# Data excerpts
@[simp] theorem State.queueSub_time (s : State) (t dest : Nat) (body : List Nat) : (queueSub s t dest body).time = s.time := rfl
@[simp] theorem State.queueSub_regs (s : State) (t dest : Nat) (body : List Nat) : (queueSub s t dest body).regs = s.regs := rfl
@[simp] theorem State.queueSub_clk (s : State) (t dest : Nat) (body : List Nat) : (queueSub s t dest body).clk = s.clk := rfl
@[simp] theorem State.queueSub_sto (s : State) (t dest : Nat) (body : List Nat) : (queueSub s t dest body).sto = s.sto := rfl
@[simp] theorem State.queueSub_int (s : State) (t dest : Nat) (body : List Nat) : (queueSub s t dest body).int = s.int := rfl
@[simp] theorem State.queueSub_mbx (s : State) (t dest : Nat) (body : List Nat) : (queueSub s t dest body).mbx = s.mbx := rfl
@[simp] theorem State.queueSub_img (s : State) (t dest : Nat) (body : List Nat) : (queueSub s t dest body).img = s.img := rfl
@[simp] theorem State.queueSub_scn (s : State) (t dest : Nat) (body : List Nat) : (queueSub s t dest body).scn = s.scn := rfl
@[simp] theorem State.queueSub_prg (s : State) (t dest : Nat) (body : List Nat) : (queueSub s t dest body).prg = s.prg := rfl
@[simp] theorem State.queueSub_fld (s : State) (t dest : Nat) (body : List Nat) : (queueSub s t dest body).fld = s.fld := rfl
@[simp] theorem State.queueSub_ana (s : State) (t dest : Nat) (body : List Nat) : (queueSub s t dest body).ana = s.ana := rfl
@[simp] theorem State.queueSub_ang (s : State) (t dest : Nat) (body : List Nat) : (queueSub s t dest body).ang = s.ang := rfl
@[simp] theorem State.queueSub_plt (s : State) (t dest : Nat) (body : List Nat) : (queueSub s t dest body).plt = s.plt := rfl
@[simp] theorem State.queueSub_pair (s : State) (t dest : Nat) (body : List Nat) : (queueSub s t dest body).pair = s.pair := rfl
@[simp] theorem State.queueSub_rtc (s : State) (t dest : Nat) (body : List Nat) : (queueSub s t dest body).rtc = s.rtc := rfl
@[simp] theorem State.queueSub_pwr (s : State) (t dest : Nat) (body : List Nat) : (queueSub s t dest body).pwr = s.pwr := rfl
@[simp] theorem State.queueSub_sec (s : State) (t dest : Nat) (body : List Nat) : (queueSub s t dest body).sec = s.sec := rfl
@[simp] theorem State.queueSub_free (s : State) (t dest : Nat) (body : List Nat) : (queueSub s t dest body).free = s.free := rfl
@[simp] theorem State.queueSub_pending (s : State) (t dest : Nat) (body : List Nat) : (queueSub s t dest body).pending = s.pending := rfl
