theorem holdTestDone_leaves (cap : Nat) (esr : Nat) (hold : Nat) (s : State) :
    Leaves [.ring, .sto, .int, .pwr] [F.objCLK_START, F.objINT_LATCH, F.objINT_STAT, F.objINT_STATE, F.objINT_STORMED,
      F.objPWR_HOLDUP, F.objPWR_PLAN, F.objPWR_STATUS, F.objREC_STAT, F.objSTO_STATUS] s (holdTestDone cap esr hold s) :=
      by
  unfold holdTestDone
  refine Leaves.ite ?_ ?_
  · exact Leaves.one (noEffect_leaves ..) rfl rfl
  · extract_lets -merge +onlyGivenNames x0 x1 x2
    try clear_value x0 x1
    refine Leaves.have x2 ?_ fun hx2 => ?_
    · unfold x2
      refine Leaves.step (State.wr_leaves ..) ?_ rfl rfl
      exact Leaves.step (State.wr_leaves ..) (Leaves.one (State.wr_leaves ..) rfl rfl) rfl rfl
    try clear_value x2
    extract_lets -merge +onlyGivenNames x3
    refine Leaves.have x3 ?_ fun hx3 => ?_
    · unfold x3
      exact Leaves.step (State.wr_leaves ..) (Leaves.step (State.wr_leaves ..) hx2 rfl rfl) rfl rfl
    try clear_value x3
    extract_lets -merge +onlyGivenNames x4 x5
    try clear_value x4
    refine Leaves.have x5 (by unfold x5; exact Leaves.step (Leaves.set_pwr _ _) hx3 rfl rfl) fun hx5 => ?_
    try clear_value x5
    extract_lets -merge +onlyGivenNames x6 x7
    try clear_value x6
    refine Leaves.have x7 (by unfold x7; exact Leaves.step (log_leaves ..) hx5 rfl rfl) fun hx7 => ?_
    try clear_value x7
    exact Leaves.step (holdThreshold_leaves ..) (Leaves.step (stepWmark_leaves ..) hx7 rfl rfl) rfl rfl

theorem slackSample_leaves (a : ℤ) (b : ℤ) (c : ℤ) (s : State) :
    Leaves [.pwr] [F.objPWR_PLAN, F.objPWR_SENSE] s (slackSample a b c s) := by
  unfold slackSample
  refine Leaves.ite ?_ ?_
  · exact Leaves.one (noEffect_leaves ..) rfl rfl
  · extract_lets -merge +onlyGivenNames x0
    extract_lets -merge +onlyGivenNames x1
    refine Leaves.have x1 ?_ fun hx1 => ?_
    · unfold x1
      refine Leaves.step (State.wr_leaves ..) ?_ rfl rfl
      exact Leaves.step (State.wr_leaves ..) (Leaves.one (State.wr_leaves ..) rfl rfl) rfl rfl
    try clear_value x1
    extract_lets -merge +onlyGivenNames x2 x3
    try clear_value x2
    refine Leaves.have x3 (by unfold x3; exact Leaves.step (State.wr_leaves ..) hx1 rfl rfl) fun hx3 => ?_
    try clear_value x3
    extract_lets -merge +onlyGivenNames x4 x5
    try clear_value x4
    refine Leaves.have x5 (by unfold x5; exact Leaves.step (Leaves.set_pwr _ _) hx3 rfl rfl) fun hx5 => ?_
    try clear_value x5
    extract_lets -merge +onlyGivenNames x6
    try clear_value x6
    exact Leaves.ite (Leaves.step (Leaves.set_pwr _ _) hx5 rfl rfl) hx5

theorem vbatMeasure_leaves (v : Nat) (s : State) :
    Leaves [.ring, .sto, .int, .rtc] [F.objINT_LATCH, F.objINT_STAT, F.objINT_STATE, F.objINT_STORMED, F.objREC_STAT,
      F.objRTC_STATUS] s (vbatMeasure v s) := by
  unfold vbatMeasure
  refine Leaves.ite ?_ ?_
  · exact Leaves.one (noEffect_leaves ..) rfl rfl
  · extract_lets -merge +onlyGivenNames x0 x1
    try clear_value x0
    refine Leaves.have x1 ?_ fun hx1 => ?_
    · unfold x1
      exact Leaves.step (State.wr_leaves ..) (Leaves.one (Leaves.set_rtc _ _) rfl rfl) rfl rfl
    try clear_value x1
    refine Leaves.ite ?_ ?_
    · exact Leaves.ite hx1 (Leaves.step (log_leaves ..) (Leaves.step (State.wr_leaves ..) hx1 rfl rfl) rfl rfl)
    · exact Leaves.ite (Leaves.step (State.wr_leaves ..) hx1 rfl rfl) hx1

# TASK BRIEF
All lines from the top of the data through the line containing "s.plt := rfl" need to be retyped exactly, and nothing more.

# EXERCISE OUTPUT
@[simp] theorem State.queueSub_time (s : State) (t dest : Nat) (body : List Nat) : (queueSub s t dest body).time = s.time := rfl
@[simp] theorem State.queueSub_regs (s : State) (t dest : Nat) (body : List Nat) : (queueSub s t dest body).regs = s.regs := rfl
@[simp] theorem State.queueSub_clk (s : State) (t dest : Nat) (body : List Nat) : (queueSub s t dest body).clk = s.clk := rfl
@[simp] theorem State.queueSub_sto (s : State) (t dest : Nat) (body : List Nat) : (queueSub s t dest body).sto = s.sto := rfl
@[simp] theorem State.queueSub_int (s : State) (t dest : Nat) (body : List Nat) : (queueSub s t dest body).int = s.int := rfl
@[simp] theorem State.queueSub_mbx (s : State) (t dest : Nat) (body : List Nat) : (queueSub s t dest body).mbx = s.mbx := rfl
@[simp] theorem State.queueSub_img (s : State) (t dest : Nat) (body : List Nat) : (queueSub s t dest body).img = s.img := rfl
@[simp] theorem State.queueSub_scn (s : State) (t dest : Nat) (body : List Nat) : (queueSub s t dest body).scn = s.scn := rfl
@[simp] theorem State.queueSub_prg (s : State) (t dest : Nat) (body : List Nat) : (queueSub s t dest body).prg = s.prg := rfl
@[simp] theorem State.queueSub_fld (s : State) (t dest : Nat) (body : List Nat) : (queueSub s t dest body).fld = s.fld := rfl
@[simp] theorem State.queueSub_ana (s : State) (t dest : Nat) (body : List Nat) : (queueSub s t dest body).ana = s.ana := rfl
@[simp] theorem State.queueSub_ang (s : State) (t dest : Nat) (body : List Nat) : (queueSub s t dest body).ang = s.ang := rfl
@[simp] theorem State.queueSub_plt (s : State) (t dest : Nat) (body : List Nat) : (queueSub s t dest body).plt = s.plt := rfl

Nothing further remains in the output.